Assignment: In the entries below, find the string "getF" and return each line holding it.

Collected data
═══
/-- The words or bits of an IMG_WRITE land. -/
def imgLand (s : State) (w : ImgWrite) : State :=
  if w.isWord then (w.words.take w.len).zipIdx.foldl (fun s p => writeWord rankHost s (w.daddr + p.2) (outsideWord p.1.tag.toNat p.1.val)) s
  else (w.bits.take w.len).zipIdx.foldl (fun s p => writeBit rankHost s (w.daddr + p.2) p.1) s

/-- IMG_WRITE (R302, R520). The two units of a pair are a primary and its partner; a station without a role has no pair. -/
def zImgWrite (s : State) (w : ImgWrite) : ZAns × State :=
  let lim := if w.isWord then 0x4000 else 0x10000
  if w.sysId ≠ getF s SYS_STATION.SYSTEM_ID ∨ !isSet s (SYS_DIR_CTRL.VALID (w.srcStn % 256)) ∨ w.len < 1 ∨ 256 < w.len ∨
      lim < w.daddr + w.len then (.done 4 [], s)
  else if getF s (SYS_DIR_CTRL.ROLE w.srcStn) = 0 then (.done 0 [], imgLand s w)
  else
    let low := min w.srcStn (getF s (SYS_DIR_CTRL.PARTNER w.srcStn))
    match s.zcp.pairEpoch.lookup low with
    | some e =>
      if epochHigher e w.epoch then (.done 0xD [], setF s SBY_STAT.CONFLICT 1)
      else (.done 0 [], imgLand { s with zcp := { s.zcp with
        pairEpoch := (low, w.epoch) :: s.zcp.pairEpoch.filter fun p => p.1 != low } } w)
    | none => (.done 0 [], imgLand { s with zcp := { s.zcp with pairEpoch := (low, w.epoch) :: s.zcp.pairEpoch } } w)

/-- ANNOUNCE_SEND (R519): every 1,000 ms, to the groups of the families of the own addresses, on the enabled ports of the own
entry. -/
def execAnnounceSend (s : State) : Host.Outcome State Fault Refusal :=
  .next (if absent s || !isSet s ZCP_CFG.ANN_EN || !isSet s ZCP_CFG.UDP_EN || !originOk s 0 true then s
    else
      let mask := ((List.range 4).map fun p =>
        if bitOf (getF s (SYS_DIR_CTRL.PORTS (ownStn s))) p && portOn s p then 2 ^ p else 0).sum
      let data := beBytes 1 (ownStn s) ++ beBytes 2 (getF s SYS_STATION.SYSTEM_ID) ++ beBytes 4 (getF s SYS_DIRCRC.CRC) ++
        beBytes 1 s.mode.code ++ beBytes 2 (getF s SBY_EPOCH.OWN) ++ beBytes 6 (stnMac s (ownStn s))
      let pkt := zcpPacket 0 0 s.zcp.ownSeq 0x000B 0 data
      let send (s : State) (v6 : Bool) : State :=
        let g := announceIp s v6
        let mac := if v6 then 0x333300000000 + beNat g % 2 ^ 32 else 0x01005E000000 + beNat g % 2 ^ 23
        if (ownIp s v6).all (· == 0) then s
        else sysSend s mask (udpFrame s mac (ownIp s v6) g v6 47121 47121 pkt) false true
      send (send { s with zcp := { s.zcp with ownSeq := (s.zcp.ownSeq + 1) % 2 ^ 32 } } false) true)

/-! ## Writes (R518) -/

/-- The words of a WRITE_REG: status and words written before a refusal. -/
def zWriteWords (owns : Bool) : List Word → Nat → Nat → State → Nat × Nat × State
  | [], _, k, s => (0, k, s)
  | w :: ws, a, k, s =>
    match accJudge s a with
    | some (0, _) => zWriteWords owns ws (a + 4) (k + 1) s
    | some (c, _) => (c, k, s)
    | none =>
      let (c, s) := writeZcp s owns a w.toNat
      if c = 0 then zWriteWords owns ws (a + 4) (k + 1) s else (c, k, s)

/-- WRITE_REG. -/
def zWriteReg (s : State) (owns : Bool) (a : Nat) (ws : List Word) : ZAns × State :=
  if a % 4 ≠ 0 ∨ a < 0x40000000 ∨ 0x40110000 < a + 4 * ws.length ∨ ws.length < 1 ∨ 256 < ws.length then (.done 4 [], s)
  else
    let (c, k, s) := zWriteWords owns ws a 0 s
    (.done c (beBytes 2 k), s)

/-- WRITE_MEM. -/
def zWriteMem (s : State) (a : Nat) (bs : List Byte) : ZAns × State :=
  let n := bs.length
  if n < 1 ∨ 1024 < n then (.done 4 [], s)
  else if 0x10000000 ≤ a ∧ a + n ≤ 0x10400000 then
    let w := (a - 0x10000000) / 8
    if a % 8 ≠ 0 ∨ n % 8 ≠ 0 then (.done 4 [], s)
    else if !domOn s 5 then (.done 0 [], s)
    else if testing s 2 then (.done 2 [], s)
    else if (List.range (n / 8)).any fun i => spaceClosed s true (w + i) then (.done 0xA [], s)
    else (.done 0 [], (List.range (n / 8)).foldl (fun s i =>
      let v := beNat (bytesAt bs (8 * i) 4).reverse
      hostWord s (w + i) (outsideWord (numAt bs (8 * i + 4) 1) (BitVec.ofNat 32 v))) s)
  else if 0x20000000 ≤ a ∧ a + n ≤ 0x20100000 then
    let b := a - 0x20000000
    if !domOn s 5 then (.done 0 [], s)
    else if testing s 3 then (.done 2 [], s)
    else if (List.range n).any fun i => spaceClosed s false (b + i) then (.done 0xA [], s)
    else (.done 0 [], bs.zipIdx.foldl (fun s p => hostBit s (b + p.2) (bitOf p.1.toNat 0)) s)
  else (.done 4 [], s)

/-- BUS_CANCEL (R382). -/
def zBusCancel (s : State) (n mask : Nat) : ZAns × State :=
  if 1 < n ∨ 7 < mask then (.done 4 [], s)
  else if !domOn s 8 then (.done 0 (beBytes 4 0xFFFFFFFF), s)
  else
    let s := canCancel s n mask
    (.done 0 (beBytes 4 (regVal s (CAN_TBSTAT.STATE_0 n).addr)), s)

/-- STAGE (R245): only RW-T fields can be staged. -/
def zStage (s : State) (owns : Bool) (a : Nat) (ws : List Word) : ZAns × State :=
  if !regRange a ws.length ∨ (List.range ws.length).any fun i => (stageFields s (a + 4 * i)).isEmpty then (.done 4 [], s)
  else match stageStatus s owns with
    | 0 => (.done 0 [], ws.zipIdx.foldl (fun s p => stageWord s (a + 4 * p.2) p.1.toNat) s)
    | c => (.done c [], s)

/-! ## Direct loading of banks and the decode table (R208, R210, R211, R518) -/

/-- The open transaction holds the other bank. -/
def bankInTxn (s : State) : Bool := isSet s TXN_STAT.STATE && s.txn.bank

/-- LOAD_BANK_OPEN. -/
def zLoadBankOpen (s : State) (b ver crc : Nat) : ZAns × State :=
  if 1 < b ∨ s.zcp.bankLoad.isSome then (.done 4 [], s)
  else if bankInTxn s then (.done 6 [], s)
  else
    let s := { s with zcp := { s.zcp with bankLoad := some b } }
    (.done 0 [], setF (setPid s b ver crc) TXN_STAT.UNDO_OK 0)

/-- LOAD_BANK_DATA. -/
def zLoadBankData (s : State) (i : Nat) (ws : List Word) : ZAns × State :=
  let n := ws.length / 8
  match s.zcp.bankLoad with
  | none => (.done 4 [], s)
  | some b =>
    if ws.length % 8 ≠ 0 ∨ n < 1 ∨ 32 < n ∨ 65536 < i + n ∨
        (bundles ws).any fun x => bundleIllegal x || (idZero s b && bundleMac x) then (.done 4 [], s)
    else if bankInTxn s then (.done 6 [], s)
    else (.done 0 [], setFs (bankPuts s b (8 * i) ws) [(EDT_STAT.KEEP_OK, 0), (TXN_STAT.UNDO_OK, 0)])

/-- LOAD_BANK_CLOSE. -/
def zLoadBankClose (s : State) (act : Nat) : ZAns × State :=
  match s.zcp.bankLoad with
  | none => (.done 4 [], s)
  | some b =>
    if 1 < act then (.done 4 [], s)
    else if bankInTxn s then (.done 6 [], s)
    else
      let s := { s with zcp := { s.zcp with bankLoad := none } }
      (.done 0 [], if act = 1 then setFs s [(CORE_BANK.ACTIVE, b), (TXN_STAT.UNDO_OK, 0)] else s)

/-- LOAD_DT_DATA: the load buffer, key 36 n + w. -/
def zLoadDtData (s : State) (e : Nat) (ws : List Word) : ZAns × State :=
  let n := ws.length / 36
  if ws.length % 36 ≠ 0 ∨ n < 1 ∨ 4 < n ∨ 64 < e + n then (.done 4 [], s)
  else
    let old := if s.zcp.dtFresh then [] else s.zcp.dtLoad
    (.done 0 [], { s with zcp := { s.zcp with
      dtFresh := false, dtLoad := ws.zipIdx.foldl (fun m p => sset 0 m (36 * e + p.2) p.1.toNat) old } })

/-- The words of the table in the register store become those of the load buffer. -/
def putTable (s : State) : State :=
  let lower := s.regs.filter fun p => p.1 < 0x50000000 * 32
  let upper := s.regs.filter fun p => 0x50010000 * 32 ≤ p.1
  let new := s.zcp.dtLoad.map fun p => ((0x50000000 + 4 * p.1) * 32, p.2)
  eccWipe (fun m _ => m == .dtable) { s with regs := lower ++ new ++ upper, core := { s.core with dtBad := [] } }

/-- LOAD_DT_CLOSE: the buffer and VERSION become active as one set once they pass R208. -/
def zLoadDtClose (s : State) (version : Nat) : ZAns × State :=
  let fresh (s : State) : State := { s with zcp := { s.zcp with dtFresh := true } }
  if isSet s TXN_STAT.STATE && s.txn.staged.any fun p => isTable p.1 then (.done 6 [], fresh s)
  else if 65535 < version ∨ !tableOk (fun n w => sget 0 s.zcp.dtLoad (36 * n + w)) version then (.done 4 [], fresh s)
  else
    let s := tableActive (setFs (putTable (fresh s)) [(CORE_DTVER.VERSION, version), (TXN_STAT.UNDO_OK, 0)])
    (.done 0 (beBytes 4 (getF s CORE_DTCRC.CRC)), s)

/-! ## Modes, time, tests (R45, R82, R299) -/

/-- MODE_REQ (R74 to R77, R87, R517): its point of no return is its acceptance. -/
def zModeReq (s : State) (rq : ZReq) (m : Nat) : ZAns × State :=
  if !([5, 6, 0xA, 0xB].contains m) then (.done 4 [], s)
  else if s.ms.modeOp.isSome ∧ m ≠ 0xA then (.done 1 [], s)
  else match opTake s rq 0x0500 with
    | none => (.done 1 [], s)
    | some (i, s1) =>
      let s1 := if m = 0xA then s1 else { s1 with ms := { s1.ms with modeOp := some i } }
      match modeReq s1 m with
      | (0, s2) => (.accepted i, if m = 0xA then opEnd s2 i 0 (beBytes 1 s2.mode.code) else s2)
      | (c, _) => (.done c [], s)

/-- HANDOVER (R299). -/
def zHandover (s : State) (rq : ZReq) : ZAns × State :=
  match opTake s rq 0x0501 with
  | none => (.done 1 [], s)
  | some (i, s1) =>
    match handoverReq s1 (some i) with
    | (0, s2) => (.accepted i, s2)
    | (c, _) => (.done c [], s)

/-- TIME_SET (R42, R45). -/
def zTimeSet (s : State) (hi lo ns unc : Nat) : ZAns × State :=
  let t := taiOf (hi % 65536 * 2 ^ 32 + lo) ns
  let off : Int := (t : Int) - s.time.tai
  if 999999999 < ns then (.done 4 [], s)
  else if !stepAllowed s (off.natAbs / nsUnit) then (.done 0xA [], s)
  else
    let s := setUnc (stepClock s off) unc
    let s := { s with time := { s.time with manualTq := tqOf unc } }
    if getF s TIM_CTRL.FORCE_SRC = 0xF ∧ isSet s TIM_CTRL.DISC_EN then
      let s := changeActive s 0xE
      (.done 0 [], reselect { s with time := { s.time with growing := false } })
    else if getF s TIM_STAT.ACTIVE_SRC = 0xF then
      (.done 0 [], { s with time := { s.time with holdBase := unc, holdStart := s.time.tai, growing := true } })
    else (.done 0 [], s)

/-- SELFTEST_RUN (R82). -/
def zSelftestRun (s : State) (rq : ZReq) (i : Nat) : ZAns × State :=
  if 13 < i then (.done 4 [], s)
  else if i < 4 then (.done 0xA [], s)
  else if s.ms.demandTest.isSome then (.done 1 [], s)
  else match opTake s rq 0x0800 with
    | none => (.done 1 [], s)
    | some (k, s) =>
      if stSkip s i then (.accepted k, opEnd (stResult s i 3) k 0 (beBytes 1 3))
      else
        let s := { s with ms := { s.ms with demandTest := some (i, k) } }
        (.accepted k, if i = 13 then { s with trc := { s.trc with gap := some (s.time.tai, classNow s, s.time.tai) } } else s)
═══
Answer below:
  if w.sysId ≠ getF s SYS_STATION.SYSTEM_ID ∨ !isSet s (SYS_DIR_CTRL.VALID (w.srcStn % 256)) ∨ w.len < 1 ∨ 256 < w.len ∨
  else if getF s (SYS_DIR_CTRL.ROLE w.srcStn) = 0 then (.done 0 [], imgLand s w)
    let low := min w.srcStn (getF s (SYS_DIR_CTRL.PARTNER w.srcStn))
        if bitOf (getF s (SYS_DIR_CTRL.PORTS (ownStn s))) p && portOn s p then 2 ^ p else 0).sum
      let data := beBytes 1 (ownStn s) ++ beBytes 2 (getF s SYS_STATION.SYSTEM_ID) ++ beBytes 4 (getF s SYS_DIRCRC.CRC) ++
        beBytes 1 s.mode.code ++ beBytes 2 (getF s SBY_EPOCH.OWN) ++ beBytes 6 (stnMac s (ownStn s))
    (.done 0 (beBytes 4 (getF s CORE_DTCRC.CRC)), s)
    if getF s TIM_CTRL.FORCE_SRC = 0xF ∧ isSet s TIM_CTRL.DISC_EN then
    else if getF s TIM_STAT.ACTIVE_SRC = 0xF then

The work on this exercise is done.